/-- GRADIENT_LEAF_START (R45, R46): the drain of a day's gradient is complete at the owner's downstream neighbour. The leaf takes its
format and elements from the drain and the rest from its weight leaf. On a ring of one the owner keeps its own contribution.
(DEDUCED, log 68) -/
def gradientStart : DrainHook := fun c a x bs d =>
  match (d.core c).live with
  | none => []
  | some b =>
    let k := b.ring
    let p := d.plan k
    let f := a.firing
    let dir := trigDir f.trig
    if p.mode ≠ 2 || !f.bwd || !Config.gradientDrain (d.fld F.RING_CTL_PKEY k) a.stream a.base then []
    else match (d.ring k).bwdExts.find? fun e => e.dir = dir && e.year.toNat = f.year && e.day.toNat = f.day with
      | none => []
      | some w =>
        let n := min (bs.length / unitSize x.format x.scaled * 256 +
          bs.length % unitSize x.format x.scaled * 8 / max 1 (elemBits x.format)) (leafCapacity x.format x.scaled)
        let bit := fun (b : Bool) (i : Nat) => if b then 2 ^ i else 0
        let e := { w with
          flags := BitVec.ofNat 8 (bit (dir = .ccw) 0 + 2 + 4 + bit (n % 256 ≠ 0) 3 + bit x.scaled 7)
          container := BitVec.ofNat 8 x.format, codecTable := 0, leafElems := BitVec.ofNat 32 n
          tailCount := BitVec.ofNat 16 (n % 256), hop := 0, gcntInj := d.gcnt.truncate 32 }
        let owner := w.origin.toNat
        let down := match dir with
          | .cw => (owner + 1) % max 1 p.len
          | .ccw => (owner + p.len - 1) % max 1 p.len
        if p.len ≤ 1 then inSequence [fun _ => [keepGrad k e (gradValues e bs)], offerGrad k e] d
        else if down = p.pos then (d.leafPackets k e bs).map Upd.inject
        else []

/-- STREAM_TRANSFER_COMPLETE (R46, R240). -/
def streamTransferCompleteAct (c : Nat) (e : Engine) : Act := streamTransferComplete gradientStart c e

end Sys2Proof.Machine
end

Activity>
Every record should be output precisely as it was given.

Task solution>
/-- GRADIENT_LEAF_START (R45, R46): the drain of a day's gradient is complete at the owner's downstream neighbour. The leaf takes its
format and elements from the drain and the rest from its weight leaf. On a ring of one the owner keeps its own contribution.
(DEDUCED, log 68) -/
def gradientStart : DrainHook := fun c a x bs d =>
  match (d.core c).live with
  | none => []
  | some b =>
    let k := b.ring
    let p := d.plan k
    let f := a.firing
    let dir := trigDir f.trig
    if p.mode ≠ 2 || !f.bwd || !Config.gradientDrain (d.fld F.RING_CTL_PKEY k) a.stream a.base then []
    else match (d.ring k).bwdExts.find? fun e => e.dir = dir && e.year.toNat = f.year && e.day.toNat = f.day with
      | none => []
      | some w =>
        let n := min (bs.length / unitSize x.format x.scaled * 256 +
          bs.length % unitSize x.format x.scaled * 8 / max 1 (elemBits x.format)) (leafCapacity x.format x.scaled)
        let bit := fun (b : Bool) (i : Nat) => if b then 2 ^ i else 0
        let e := { w with
          flags := BitVec.ofNat 8 (bit (dir = .ccw) 0 + 2 + 4 + bit (n % 256 ≠ 0) 3 + bit x.scaled 7)
          container := BitVec.ofNat 8 x.format, codecTable := 0, leafElems := BitVec.ofNat 32 n
          tailCount := BitVec.ofNat 16 (n % 256), hop := 0, gcntInj := d.gcnt.truncate 32 }
        let owner := w.origin.toNat
        let down := match dir with
          | .cw => (owner + 1) % max 1 p.len
          | .ccw => (owner + p.len - 1) % max 1 p.len
        if p.len ≤ 1 then inSequence [fun _ => [keepGrad k e (gradValues e bs)], offerGrad k e] d
        else if down = p.pos then (d.leafPackets k e bs).map Upd.inject
        else []

/-- STREAM_TRANSFER_COMPLETE (R46, R240). -/
def streamTransferCompleteAct (c : Nat) (e : Engine) : Act := streamTransferComplete gradientStart c e

end Sys2Proof.Machine
end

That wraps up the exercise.